The old cry against the oppression of the poor and honest by the
rich, and the general corruption of the age, is repeated in the
following piece. It probably describes the state of feeling amongst
many in the earlier years of Edward’s reign.


SONG ON THE TIMES.

[MS. Reg. 12, C. XII. fol. 7, r^o. of reign of Edw. II.]

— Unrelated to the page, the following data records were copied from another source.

-- ==== Sys2Proof/Machine/Copies.lean ====
section
/-!
DEFINITION. Copies, gathers, scatters, streams and frame fills (spec 13 R333 to R344; 04 R113; 05 R136, R137; 15 R383),
and the waits on their flags.
-/

namespace Sys2Proof.Machine

open Sys2Proof.NumFmt (XV)

/-! ## Copy descriptors (13 Table 13.5) -/

def CDesc.f (d : CDesc) (w : Fin 4) (hi lo : Nat) : Nat := (d.w.get w).toNat / 2 ^ lo % 2 ^ (hi - lo + 1)
def CDesc.ssp (d : CDesc) : Nat := d.f 0 63 61
def CDesc.lcv (d : CDesc) : Nat := d.f 0 60 59
def CDesc.saddr (d : CDesc) : Nat := d.f 0 56 0
def CDesc.dsp (d : CDesc) : Nat := d.f 1 63 61
def CDesc.daddr (d : CDesc) : Nat := d.f 1 56 0
def CDesc.nrow (d : CDesc) : Nat := d.f 2 63 40
def CDesc.rlen (d : CDesc) : Nat := d.f 2 39 0
def CDesc.sstr (d : CDesc) : Int := NumFmt.toSigned 24 (d.f 3 63 40)
def CDesc.dstr (d : CDesc) : Int := NumFmt.toSigned 24 (d.f 3 39 16)
def CDesc.ev (d : CDesc) : Nat := d.f 3 15 0
def bufOf : Nat → Buf
  | 1 => .abuf | 2 => .wbuf | _ => .cbuf

/-- One side of a transfer. -/
structure CpSide where
  (sp addr : Nat) (str : Int) (fmt : Option CFmt) (cap : Cap) (indexed : Bool)
  deriving DecidableEq, Repr
def CpSide.w (x : CpSide) : Nat := match x.fmt with | some (.fmt f) => NumFmt.width f / 8 | _ => 1
def CpSide.via (x : CpSide) : Bool := x.fmt == some .viaRecord
/-- Byte offset of row i: from the capability's BASE, or from row 0 of the buffer. -/
def CpSide.off (x : CpSide) (i : Nat) : Int := (if x.sp = 0 then (x.addr : Int) else 512 * (x.addr % 8192)) + i * x.str

def srcSide (d : CDesc) (cv : Option CCvt) (indexed : Bool) : CpSide := ⟨d.ssp, d.saddr, d.sstr, cv.map CCvt.src, d.src, indexed⟩
def dstSide (d : CDesc) (cv : Option CCvt) (indexed : Bool) : CpSide := ⟨d.dsp, d.daddr, d.dstr, cv.map CCvt.dst, d.dst, indexed⟩

/-! ## Checks at issue (13 R335, R336, R339, R341; Table 13.7) -/

/-- Reason 1 on a buffer side. -/
def bufErr (x : CpSide) (nrow rlen : Nat) : Bool :=
  if x.sp = 0 ∨ 4 ≤ x.sp ∨ x.via then false
  else
    let n := rlen * x.w
    n % 512 != 0 || x.str % 512 != 0 ||
      (!x.indexed && (let a := x.off 0 / 512; let z := x.off (nrow - 1) / 512
        decide (min a z < 0) || decide ((bufRows (bufOf x.sp) : Int) < max a z + (n / 512 : Nat))))
/-- Unused address bits of a side that is no memory. -/
def addrErr (x : CpSide) : Bool := (x.sp != 0 && decide (8192 ≤ x.addr)) || (x.sp == 4 && decide (16 ≤ x.addr))

/-- Whether memory of a virtual range lies outside device memory, as its pages translate now; pages without a translation
count for nothing. A table's home may let it wait. -/
def beyondDev (s : State) (d : DieId) (ctx : Ctx) : Nat → Nat → Nat → Except HNote Bool
  | 0, _, _ => .ok false
  | fuel + 1, va, e =>
    let next : Nat → Except HNote Bool := fun bits => beyondDev s d ctx fuel ((va / 2 ^ bits + 1) * 2 ^ bits) e
    if e ≤ va then .ok false
    else match walk s d ctx.asid.toNat ctx.ptroot va with
      | .error (.wait n) => .error n
      | .error (.bad _ _ lvl) => next (12 + 9 * min lvl 4)
      | .ok (_, x) => if inDev (ptePa x.pte + va % 2 ^ x.bits) then next x.bits else .ok true
/-- Bytes of a source row: of elements through a record, its pitch times their number; none where the handle does not
resolve. -/
def srcRowLen (s : State) (d : CDesc) (x : CpSide) : Except HNote (Option Nat) :=
  if !x.via then .ok (some (d.rlen * x.w))
  else match recAt s s.gvOf.d s.gvOf.ctx x.cap.handle with
    | .ok (_, r) => .ok (some (d.rlen * r.w.pitch))
    | .error (.wait n) => .error n
    | .error _ => .ok none
/-- Reason 6 (05 R137): rows that are no whole tiles, or a source capability that reaches beyond device memory. DESIGN CHOICE
(log 61): the length is each row's, and the stride is one of whole tiles too. -/
def lcvErr (s : State) (d : CDesc) (x : CpSide) : Except HNote Bool :=
  let tile := if d.lcv = 1 then 2048 else 4096
  let va := (d.src.base : Int) + x.addr
  if d.lcv = 0 then .ok false
  else if va % tile != 0 || ((decide (1 < d.nrow) || x.indexed) && x.str % tile != 0) then .ok true
  else do
    match ← srcRowLen s d x with
    | some n =>
      if n % tile != 0 then pure true
      else if !d.src.tag then pure false
      else beyondDev s (coreDie s.cur) s.k.ctx (d.src.len / 4096 + 2) d.src.base (d.src.base + d.src.len)
    | none => pure false

/-- The lowest class 7 reason a descriptor raises, the flag apart. -/
def descReason (s : State) (d : CDesc) (cv : Option CCvt) (x y : CpSide) (stream : Bool) : Except HNote (Option Nat) :=
  let st := (if d.ssp = 4 then 1 else 0) + (if d.dsp = 4 then 1 else 0)
  if 5 ≤ d.ssp ∨ 5 ≤ d.dsp ∨ (d.lcv ≠ 0 ∧ d.ssp ≠ 0) then .ok (some 0)
  else if bufErr x d.nrow d.rlen || bufErr y d.nrow d.rlen then .ok (some 1)
  else if d.ssp = 1 ∨ d.ssp = 2 ∨ d.dsp = 3 then .ok (some 2)
  else if d.nrow = 0 ∨ d.rlen = 0 ∨ d.f 0 58 57 ≠ 0 ∨ d.f 1 60 57 ≠ 0 ∨ addrErr x ∨ addrErr y then .ok (some 3)
  else if (x.via && x.sp != 0) || (y.via && y.sp != 0) || (cv.isSome && st != 0) then .ok (some 5)
  else do
    if ← lcvErr s d x then pure (some 6)
    else pure (if (if stream then st != 1 || d.nrow * d.rlen % 512 != 0 else st != 0) then some 7 else none)

/-- Engine of the running copy slot and its number on the die (13 R333). -/
def copyUnit (s : State) : EngineId := engineFor s.cur (s.slotNo 6 - 6)
def raise7 {α : Type} (s : State) (reason : Nat) : Op α := raise s 7 ((copyUnit s).val % 6) 0 (BitVec.ofNat 64 reason)

/-- What a row through a record must start on, in bytes, and span, in elements (13 R339): elements, and whole blocks of an
MXFP4 or groups of a PS2 destination. -/
def sideUnit (r : RecRef) (dst : Bool) : Int × Nat :=
  let blk := if !dst then 1 else if r.w.fmt = 2 then 32 else if r.w.fmt = 3 then 8 else 1
  ((r.w.pitch * blk : Nat), blk)
/-- Checks one memory side (01 R31; 13 R339): its rows, and its record where it engages one. Answers the record. -/
def sideCheck (s : State) (x : CpSide) (need : CapNeed) (dst : Bool) (nrow rlen : Nat) : Op (Option RecRef) :=
  if x.sp ≠ 0 then .ok none
  else
    let v := s.gvOf
    let rows : List Nat := if x.indexed then [] else if nrow ≤ 1 then [0] else [0, nrow - 1]
    if x.via then do
      let e3 := if x.indexed then capErr3 x.cap need 0 else rows.findSome? fun i => capErr3 x.cap need (x.off i)
      match e3 with
      | some d => raise s 4 d
      | none =>
        if x.cap.handle = 0 then raise s 4 10
        else do
          let (_, r) ← gvOp s x.cap.handle 0 (engage s v.d v.ctx x.cap.handle)
          let n := rlen * r.w.pitch
          match rows.findSome? fun i => capErr4 x.cap (x.off i) n with
          | some d => raise s 4 d
          | none =>
            let lo : Nat → Int := fun i => (x.cap.base : Int) + x.off i - r.w.dbase
            if rows.any fun i => decide (lo i < 0) || decide ((r.w.count * r.w.pitch : Int) < lo i + n) then raise s 4 9
            else
              let u := sideUnit r dst
              -- every row stands at row 0 plus a multiple of the stride; an index names its row when it is reached
              let off := if x.indexed then x.str % u.1 == 0 && lo 0 % u.1 != 0 else lo 0 % u.1 != 0 || (decide (1 < nrow) && x.str % u.1 != 0)
              if off || rlen % u.2 != 0 then raise7 s 5
              else pure (some r)
    else
      match rows.findSome? fun i => capErr x.cap need (x.off i) (rlen * x.w) with
      | some d => raise s 4 d
      | none =>
        if dst && x.cap.handle != 0 && !x.indexed then do
          let (_, r) ← gvOp s x.cap.handle 0 (engage s v.d v.ctx x.cap.handle)
          pure (some r)
        else pure none

def copyFlag (s : State) (f : Option Flag) : Op Unit :=
  match f with
  | some f => if claimable (getFlag s.k.t f) then .ok () else raise7 s 4
  | none => .ok ()
def claimFlag (s : State) (f : Option Flag) (hold : BitVec 2) (eng : BitVec 3) (ev : Option (BitVec 16)) : State :=
  match f with
  | some f => s.modT fun t => putFlag t f (claimed hold eng ev)
  | none => s

/-- Queues an operation on the slot's engine with all it read at issue. -/
def queueCopy (s : State) (kind : CopyKind) (d x : CDesc) (cv : Option CCvt) (f : Option Flag) (ev : Option (BitVec 16)) : State :=
  let e := copyUnit s
  let o : CopyOp :=
    { kind := kind, core := s.cur, uid := taskUid s.k, desc := d, xdesc := x, cv := cv, flag := f, ev := ev, ctx := s.k.ctx
      priv := privMode s.k, ftz := s.ftz, bjump := bjumpOf s.isys, pos := 0, va := 0, paused := false, since := s.now }
  (claimFlag s f 1 (BitVec.ofNat 3 (e.val % 6)) ev).modEngine e fun l => l ++ [o]

def copyEv (s : State) (d : CDesc) (on : Bool) : Op (Option (BitVec 16)) :=
  if on then do let n ← s.evName (BitVec.ofNat 64 d.ev); pure (some (BitVec.ofNat 16 n)) else .ok none
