def SRaw.ofBits (w : BitVec 48) : SRaw :=
  ⟨w.extractLsb' 40 8, w.extractLsb' 36 4, w.extractLsb' 31 5, w.extractLsb' 26 5, w.extractLsb' 21 5, w.extractLsb' 0 21⟩
def SRaw.toBits (r : SRaw) : BitVec 48 := r.op ++ r.g ++ r.d ++ r.a ++ r.b ++ r.imm
def LRaw.ofBits (w : BitVec 48) : LRaw :=
  ⟨w.extractLsb' 41 7, w.extractLsb' 37 4, w.extractLsb' 31 6, w.extractLsb' 27 4, w.extractLsb' 22 5, w.extractLsb' 0 22⟩
def LRaw.toBits (r : LRaw) : BitVec 48 := r.op ++ r.g ++ r.d ++ r.cap ++ r.idx ++ r.off
def XRaw.ofBits (w : BitVec 12) : XRaw := ⟨w.extractLsb' 10 2, w.extractLsb' 5 5, w.extractLsb' 0 5⟩
def XRaw.toBits (r : XRaw) : BitVec 12 := r.op ++ r.s ++ r.v
def VRaw.ofBits (w : BitVec 56) : VRaw :=
  ⟨w.extractLsb' 47 9, w.extractLsb' 39 8, w.extractLsb' 36 3, w.extractLsb' 30 6, w.extractLsb' 24 6, w.extractLsb' 18 6,
   w.extractLsb' 12 6, w.extractLsb' 8 4, w.extractLsb' 0 8⟩
def VRaw.toBits (r : VRaw) : BitVec 56 := r.op ++ r.mask ++ r.p ++ r.d ++ r.a ++ r.b ++ r.c ++ r.fmt ++ r.mod
def MRaw.ofBits (w : BitVec 40) : MRaw :=
  ⟨w.extractLsb' 34 6, w.extractLsb' 29 5, w.extractLsb' 25 4, w.extractLsb' 21 4, w.getLsbD 20, w.getLsbD 19, w.getLsbD 18,
   w.getLsbD 17, w.getLsbD 16, w.getLsbD 15, w.getLsbD 14, w.getLsbD 13, w.getLsbD 12, w.extractLsb' 0 12⟩
def MRaw.toBits (r : MRaw) : BitVec 40 :=
  r.op ++ r.tile ++ r.a ++ r.b ++ BitVec.ofBool r.ta ++ BitVec.ofBool r.tb ++ BitVec.ofBool r.ra ++ BitVec.ofBool r.rb
    ++ BitVec.ofBool r.mc ++ BitVec.ofBool r.zf ++ BitVec.ofBool r.smp ++ BitVec.ofBool r.du ++ BitVec.ofBool r.ch ++ r.zero
def CRaw.ofBits (w : BitVec 40) : CRaw :=
  ⟨w.extractLsb' 34 6, w.extractLsb' 29 5, w.extractLsb' 25 4, w.extractLsb' 17 8, w.extractLsb' 0 17⟩
def CRaw.toBits (r : CRaw) : BitVec 40 := r.op ++ r.sf ++ r.d ++ r.flags ++ r.imm

/-! ## Operand codes -/

/-- Table 2.3; the reserved codes are refused (reason 3). -/
def RMode.ofBits (c : BitVec 3) : Option RMode :=
  match c.toNat with
  | 0 => some .rne | 1 => some .rtz | 2 => some .rup | 3 => some .rdn | 4 => some .sr | 5 => some .dyn
  | _ => none
def RMode.toBits : RMode → BitVec 3
  | .rne => 0 | .rtz => 1 | .rup => 2 | .rdn => 3 | .sr => 4 | .dyn => 5

/-- Table 10.7, with 0xD and 0xE for SFCVT (11 R262). -/
def Fmt.ofBits (c : BitVec 4) : Option Fmt :=
  match c.toNat with
  | 0 => some .f32 | 1 => some .bf16 | 2 => some .f16 | 3 => some .e4m3 | 4 => some .e5m2 | 5 => some .mxf4 | 6 => some .ps2
  | 7 => some .i8 | 8 => some .i16 | 9 => some .i32 | 10 => some .n8 | 11 => some .n16 | 12 => some .n32 | 13 => some .i64
  | 14 => some .n64
  | _ => none
def Fmt.toBits : Fmt → BitVec 4
  | .f32 => 0 | .bf16 => 1 | .f16 => 2 | .e4m3 => 3 | .e5m2 => 4 | .mxf4 => 5 | .ps2 => 6 | .i8 => 7 | .i16 => 8 | .i32 => 9
  | .n8 => 10 | .n16 => 11 | .n32 => 12 | .i64 => 13 | .n64 => 14

def Width.ofBits (c : BitVec 2) : Width :=
  match c.toNat with | 0 => .w8 | 1 => .w16 | 2 => .w32 | _ => .w64
def Width.toBits : Width → BitVec 2
  | .w8 => 0 | .w16 => 1 | .w32 => 2 | .w64 => 3

/-- Source codes of Table 10.5. -/
def VSrc.ofBits (c : BitVec 6) : Option VSrc :=
  if c.toNat < 32 then some (.reg (c.extractLsb' 0 5))
  else if c.toNat = 32 then some .v0l
  else if c.toNat = 33 then some .v1l
  else if c.toNat = 35 then some .zero
  else if 40 ≤ c.toNat ∧ c.toNat < 56 then some (.pop (BitVec.ofNat 4 (c.toNat - 40)))
  else none
def VSrc.toBits : VSrc → BitVec 6
  | .reg n => n.setWidth 6 | .v0l => 32 | .v1l => 33 | .zero => 35 | .pop q => BitVec.ofNat 6 (40 + q.toNat)

/-- Destination codes of Table 10.5. -/
def VDst.ofBits (c : BitVec 6) : Option VDst :=
  if c.toNat < 32 then some (.reg (c.extractLsb' 0 5))
  else if c.toNat = 32 then some .latch
  else if 40 ≤ c.toNat ∧ c.toNat < 56 then some (.push (BitVec.ofNat 4 (c.toNat - 40)))
  else none
def VDst.toBits : VDst → BitVec 6
  | .reg n => n.setWidth 6 | .latch => 32 | .push q => BitVec.ofNat 6 (40 + q.toNat)

def RowBase.ofBits (c : BitVec 6) : Option RowBase :=
  if c.toNat < 32 then some (.reg (c.extractLsb' 0 5)) else if c.toNat = 35 then some .zero else none
def RowBase.toBits : RowBase → BitVec 6
  | .reg n => n.setWidth 6 | .zero => 35

def Buf.ofBits (c : BitVec 2) : Option Buf :=
  match c.toNat with | 1 => some .abuf | 2 => some .wbuf | 3 => some .cbuf | _ => none
def Buf.toBits : Buf → BitVec 2
  | .abuf => 1 | .wbuf => 2 | .cbuf => 3

def Cond.ofBits (c : BitVec 3) : Option Cond :=
  match c.toNat with
  | 0 => some .eq | 1 => some .ne | 2 => some .lt | 3 => some .le | 4 => some .un | 5 => some .ord | _ => none
def Cond.toBits : Cond → BitVec 3
  | .eq => 0 | .ne => 1 | .lt => 2 | .le => 3 | .un => 4 | .ord => 5

def BCond.ofBits (c : BitVec 5) : Option BCond :=
  match c.toNat with
  | 0 => some .eqz | 1 => some .nez | 2 => some .ltz | 3 => some .gez | 4 => some .gtz | 5 => some .lez | _ => none
def BCond.toBits : BCond → BitVec 5
  | .eqz => 0 | .nez => 1 | .ltz => 2 | .gez => 3 | .gtz => 4 | .lez => 5

/-- Continue with a decoded operand, or refuse. -/
def withO {α : Type} (o : Option α) (e : EncErr) (k : α → Dec) : Dec :=
  match o with | some x => k x | none => .error e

      Quant honme deit parleir, videat quæ verba loquatur;
      Sen covent aver, ne stultior inveniatur.
      Quando quis loquitur, bote resoun reste therynne,
      Derisum patitur, ant lutel so shal he wynne.
      En seynt eglise sunt multi sæpe priores;
      Summe beoth wyse, multi sunt inferiores.
      When mon may mest do, tunc velle suum manifestat,
      In donis also, si vult tibi præmia præstat.
      Ingrato benefac, post hæc à peyne te verra;
      Pur bon vin tibi lac non dat, nec rem tibi rendra.
      Sensum custodi, quasi mieu valt sen qe ta mesoun;
      Thah thou be mody, robur nichil est sine resoun.
      Lex lyth doun over al, fallax fraus fallit ubique;
      Ant love nys bote smal, quia gens se gestat inique.
      Wo walketh wyde, quoniam movet ira potentes:
      Ryht con nout ryde, quia vadit ad insipientes.
      Dummodo fraus superest, lex nul nout lonen y londe;
      Et quia sic res est, ryth may nout radlyche stonde.
      Fals mon freynt covenaunt, quamvis tibi dicat, “habebis.”
      Vix dabit un veu gaunt, lene les mon postea flebis.
      Myn ant thyn duo sunt, qui frangunt plebis amorem;
      Ce deus pur nus sunt facienda sæpe dolorem.
      Tresoun dampnificat, et paucis est data resoun;
      Resoun certificat, confundit et omnia tresoun.
      Pees may nout wel be, dum stat per nomina bina;
      Lord Crist, that thou se, per te sit in hiis medicina!
      Infirmus moritur, thah lechcraft ligge bysyde;
      Vivus decipitur, nis non that her shal abyde
      Tels plusours troverez, qui de te plurima prendrount;
      Au dreyn bien verrez, quod nullam rem tibi rendrount.
      Esto pacificus, so myh thou welde thy wylle;
      Also veridicus, ant stond pro tempore stille.
      Pees seit en tere, per te, Deus, alma potestas!
      Defendez guere, ne nos invadat egestas.
      God Lord Almyhty, da pacem, Christe benigne!
      Thou const al dyhty, fac ne pereamus in igne!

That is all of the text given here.